= Gabrielle Bouchard =

Canadian feminist

Gabrielle Bouchard (born 1968) is a Canadian feminist. From 2017 to 2020, she served as president of the Fédération des femmes du Québec, the first transgender woman to hold the position.

== Career ==
She previously worked for the Concordia University Centre for Gender Advocacy. She has been described as an intersectional feminist. In 2013, she led the centre in filing a court challenge against the Québec law on legal gender recognition, Centre for Gender Advocacy et al. v. AG. In 2016, she was part of a group that won the Concordia Council on Student Life Big Hairy Ideas Competition, winning a grant to lead a comprehensive audit on the inclusion of genders, sexualities and learning styles in Concordia policies and syllabi.

In November 2017, she was elected president of the Fédération des femmes du Québec, which represents 300 member organisations across Québec. She was the first transgender woman to be elected to the position in the history of the FFQ.

In May 2018, after the government of Québec announced an increase in the minimum wage to 12$ an hour, she called for a further increase to 15$, stating that "we have mostly women, of all ages, in a variety of jobs, who are at minimum wage and will stay at minimum wage for a very long time."

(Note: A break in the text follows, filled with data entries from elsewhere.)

-- ==== Sys2Proof/Machine/Barrier.lean ====
section
/-! DEFINITION. Barrier objects (R155 to R157, R371) and the range guard (R159). -/

namespace Sys2Proof.Machine

/-- R155: where barrier n of a context lies in TM; the firmware context has eight (R371). -/
def barrierOff (fw : Bool) (n : Nat) : Nat := if fw then 0x7FE00 + 8 * n else 0x78000 + 8 * n

/-- R155, R371: how many barriers a context can name. -/
def barrierMax (fw : Bool) : Nat := if fw then 8 else 2048

/-- R155: a barrier object. -/
structure Bar where
  v : Bool
  phase : Bool
  ovf : Bool
  init : BitVec 12
  arrive : BitVec 12
  pend : BitVec 32
deriving DecidableEq, Repr

/-- The object of an image. -/
def Bar.ofWord (w : Word) : Bar :=
  ⟨w.getLsbD 63, w.getLsbD 62, w.getLsbD 61, w.extractLsb' 44 12, w.extractLsb' 32 12, w.extractLsb' 0 32⟩

/-- The image of an object. -/
def Bar.toWord (b : Bar) : Word :=
  BitVec.ofBool b.v ++ BitVec.ofBool b.phase ++ BitVec.ofBool b.ovf ++ 0#5 ++ b.init ++ b.arrive ++ b.pend

/-- R156: the flip test that follows every event. -/
def Bar.flip (b : Bar) : Bar :=
  if b.v && !b.ovf && b.arrive == 0 && b.pend == 0 then { b with phase := !b.phase, arrive := b.init } else b

/-- R156: PEND changes by an amount, or OVF is set when the exact result leaves its range. -/
def Bar.change (b : Bar) (x : Int) : Bar :=
  let y := b.pend.toInt + x
  if -(2 ^ 31) ≤ y ∧ y < 2 ^ 31 then { b with pend := BitVec.ofInt 32 y } else { b with ovf := true }

/-- R156, R157: an event: on an object with V = 0 it only sets OVF. -/
def Bar.event (b : Bar) (f : Bar → Bar) : Bar := if b.v then (f b).flip else { b with ovf := true }

/-- BARRV's arrival (R156). -/
def Bar.arriveOne (b : Bar) : Bar := if b.arrive = 0 then { b with ovf := true } else { b with arrive := b.arrive - 1 }

/-- R167: BINIT. -/
def Bar.start (c : BitVec 12) : Bar := ⟨true, false, false, c, c, 0⟩

/-- Barrier n of a context of a core. -/
def getBar (s : State) (c : Fin 512) (fw : Bool) (n : Nat) : Bar :=
  Bar.ofWord (BitVec.ofNat 64 (s.loadNat (tmAddr c (barrierOff fw n)) 8))

/-- The barrier is written. -/
def putBar (s : State) (c : Fin 512) (fw : Bool) (n : Nat) (b : Bar) : State :=
  s.storeNat (tmAddr c (barrierOff fw n)) 8 b.toWord.toNat

/-- R157: the place of an event among those that reach a barrier in one clk: program copies by slot, copies of the nest engine by
slot, and then the program's word. -/
inductive BarSource where
  | copy (slot : Fin 256)
  | emitted (slot : Fin 256)
  | word
deriving DecidableEq, Repr

/-- R157: the order of sources. -/
def BarSource.order : BarSource → Nat
  | .copy slot => slot.val
  | .emitted slot => 256 + slot.val
  | .word => 512

/-- R157: whether an event of a source may take effect on a barrier in this clk: none that comes after it has done so. -/
def barFree (s : State) (c : Fin 512) (fw : Bool) (n : Nat) (x : BarSource) : Bool :=
  s.cores[c].barMarks.all fun m => !(m.fw == fw && m.bar == n && m.clk == s.clk && decide (x.order < m.order))

/-- R157: an event has taken effect in this clk. -/
def markBar (s : State) (c : Fin 512) (fw : Bool) (n : Nat) (x : BarSource) : State :=
  let core := s.cores[c]
  s.putCore c { core with barMarks := ⟨fw, n, s.clk, x.order⟩ :: core.barMarks.filter fun m => m.clk == s.clk }

/-- An event on a barrier. -/
def barEvent (s : State) (c : Fin 512) (fw : Bool) (n : Nat) (x : BarSource) (f : Bar → Bar) : State :=
  putBar (markBar s c fw n x) c fw n ((getBar s c fw n).event f)

/-- R156: a credit of bytes; a copy may name no barrier. -/
def credit (s : State) (c : Fin 512) (fw : Bool) (n : Option (BitVec 11)) (x : BarSource) (bytes : Nat) : State :=
  match n with
  | some n => barEvent s c fw n.toNat x fun b => b.change (-(bytes : Int))
  | none => s

/-- R162: the squash of a copy returns its credited bytes. -/
def squash (s : State) (c : Fin 512) (fw : Bool) (n : Option (BitVec 11)) (x : BarSource) (bytes : Nat) : State :=
  match n with
  | some n => barEvent s c fw n.toNat x fun b => b.change bytes
  | none => s

/-! ### The range guard (R159) -/

/-- The flat address of a scratchpad location, or none for global space. -/
def scratch (c : Fin 512) : Loc → Option Nat
  | .tm off => some (tmAddr c off)
  | .cm k off => some (cmAddr k off)
  | .glob _ => none

/-- Whether a range meets an entry. -/
def GuardEnt.meets (g : GuardEnt) (lo len : Nat) : Bool := decide (g.lo < lo + len) && decide (lo < g.lo + g.len)

/-- R159: whether a new engine range must wait for an earlier one. -/
def engineHeld (c : Core) (lo len : Nat) (dst : Bool) : Bool := c.guard.any fun g => g.meets lo len && (dst || g.dst)

/-- R159: the guard entries that an instruction needs: one for each range that lies in TM or CM. -/
def guardNeeds (ranges : List (Option Nat × Nat × Bool)) : List (Nat × Nat × Bool) :=
  ranges.filterMap fun (a, n, dst) => a.map fun lo => (lo, n, dst)

/-- R159: whether the guard can take the ranges now. -/
def guardOk (c : Core) (rs : List (Nat × Nat × Bool)) : Bool :=
  decide (c.guard.length + rs.length ≤ 16) && rs.all fun (lo, n, dst) => !engineHeld c lo n dst

/-- The ranges are taken for an owner. -/
def takeGuard (c : Core) (owner : Nat) (fw : Bool) (rs : List (Nat × Nat × Bool)) : Core :=
  { c with guard := c.guard ++ rs.map fun (lo, n, dst) => ⟨owner, fw, lo, n, dst⟩ }

/-- Every range of an owner is released. -/
def dropGuard (c : Core) (owner : Nat) : Core := { c with guard := c.guard.filter fun g => g.owner != owner }

end Sys2Proof.Machine
end

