/-- R200: the next part of an entry, any of those that are left: none when all are done; a failed element check is its fault. (DEDUCED: log 12.) -/
def nextPiece (s : State) (c : Fin 512) (fw : Bool) (e : QEnt) : Option (Except Cause Piece) :=
  if e.byElem && e.todo.isEmpty then
    (nextElem e.mask e.pix).map fun i =>
      match checkElem s c fw (elemAddr e i) 4 e.writes with
      | .ok l => .ok ⟨l, 4 * i, 4, none⟩
      | .error k => .error k
  else (if e.inTurn then e.todo.head? else pickFrom (Config.partPick s.tick) e.todo).map .ok

/-! ### Order within and between the queues (R78 to R80, R199, R201) -/

/-- A number that tells where a location lies: scratchpad bytes above every address. -/
def locKey (c : Fin 512) (l : Loc) : Nat :=
  match l with
  | .glob va => va.toNat
  | l => 2 ^ 80 + (scratch c l).getD 0

/-- R202, R205: whether a load older than a word has still to read a byte of a range. -/
def loadsMeet (s : State) (c : Fin 512) (fw : Bool) (id lo len : Nat) : Bool :=
  let hit (l : Loc) (n : Nat) : Bool := decide (locKey c l < lo + len) && decide (lo < locKey c l + n)
  (s.cores[c].ctx fw).mq.any fun e =>
    e.ld && decide (e.id < id) &&
      (if e.byElem then
         (List.range 64).any fun i => decide (e.pix ≤ i) && e.mask.getLsbD (4 * i) &&
           (match checkElem s c fw (elemAddr e i) 4 false with
            | .ok l => hit l 4
            | .error _ => false)
       else e.todo.any fun p => hit p.loc p.len)

/-- R70, R71: an entry that has failed holds back nothing while a trap waits for the stores before it. -/
def QEnt.failed (e : QEnt) : Bool :=
  match e.stage with
  | .failed _ => true
  | _ => false

/-- The entries of a context before another. -/
def entsBefore (s : State) (c : Fin 512) (fw : Bool) (id : Nat) : List QEnt :=
  let core := s.cores[c]
  ((core.ctx fw).mq.takeWhile fun f => f.id != id).filter fun f => !(!fw && core.trap.isSome && f.failed)

/-- R199: whether a Quickset store older than an entry has still to land on a line of a part. An expired one holds nothing back. (DEDUCED: log 18.) -/
def lineHeld (s : State) (c : Fin 512) (fw : Bool) (id : Nat) (p : Piece) : Bool :=
  match p.loc with
  | .glob va => tokenOut s.cores[c] fw id fun k => !k.expired &&
      decide (k.line ≤ (va.toNat + p.len - 1) / 128) && decide (va.toNat / 128 < k.line + k.span)
  | _ => false

/-- R205: whether a Quickset store must wait for an older load of its bytes. -/
def qstWaits (s : State) (c : Fin 512) (fw : Bool) (e : QEnt) : Bool :=
  e.todo.any fun p => loadsMeet s c fw e.id (locKey c p.loc) p.len

/-- R200: the parts of an entry that may be performed next, whichever comes first. -/
def frontParts (s : State) (c : Fin 512) (fw : Bool) (e : QEnt) : List Piece :=
  if e.byElem && e.todo.isEmpty then
    match nextPiece s c fw e with
    | some (.ok p) => [p]
    | _ => []
  else if e.inTurn then e.todo.take 1 else e.todo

While president of the FFQ, she came under controversy several times for her tendency to make provocative posts on social media, including a tweet in June 2019 saying "maybe it's time we start talking about mandatory vasectomies at the age of 18" and a November 2019 tweet that said wearing the hijab was "badass." In January 2020, she came under additional criticism after posting a tweet that read "Heterosexual relationships are really violent. And the large majority are based on religion. Maybe it's time to have a conversation about their abolition." She later apologised for the tweet, stating that she had been attempting to start a conversation about femicide in Québec.

In June 2020, she announced she was stepping down from the presidency of the FFQ.

== Personal life ==
Bouchard grew up in Abitibi, Québec.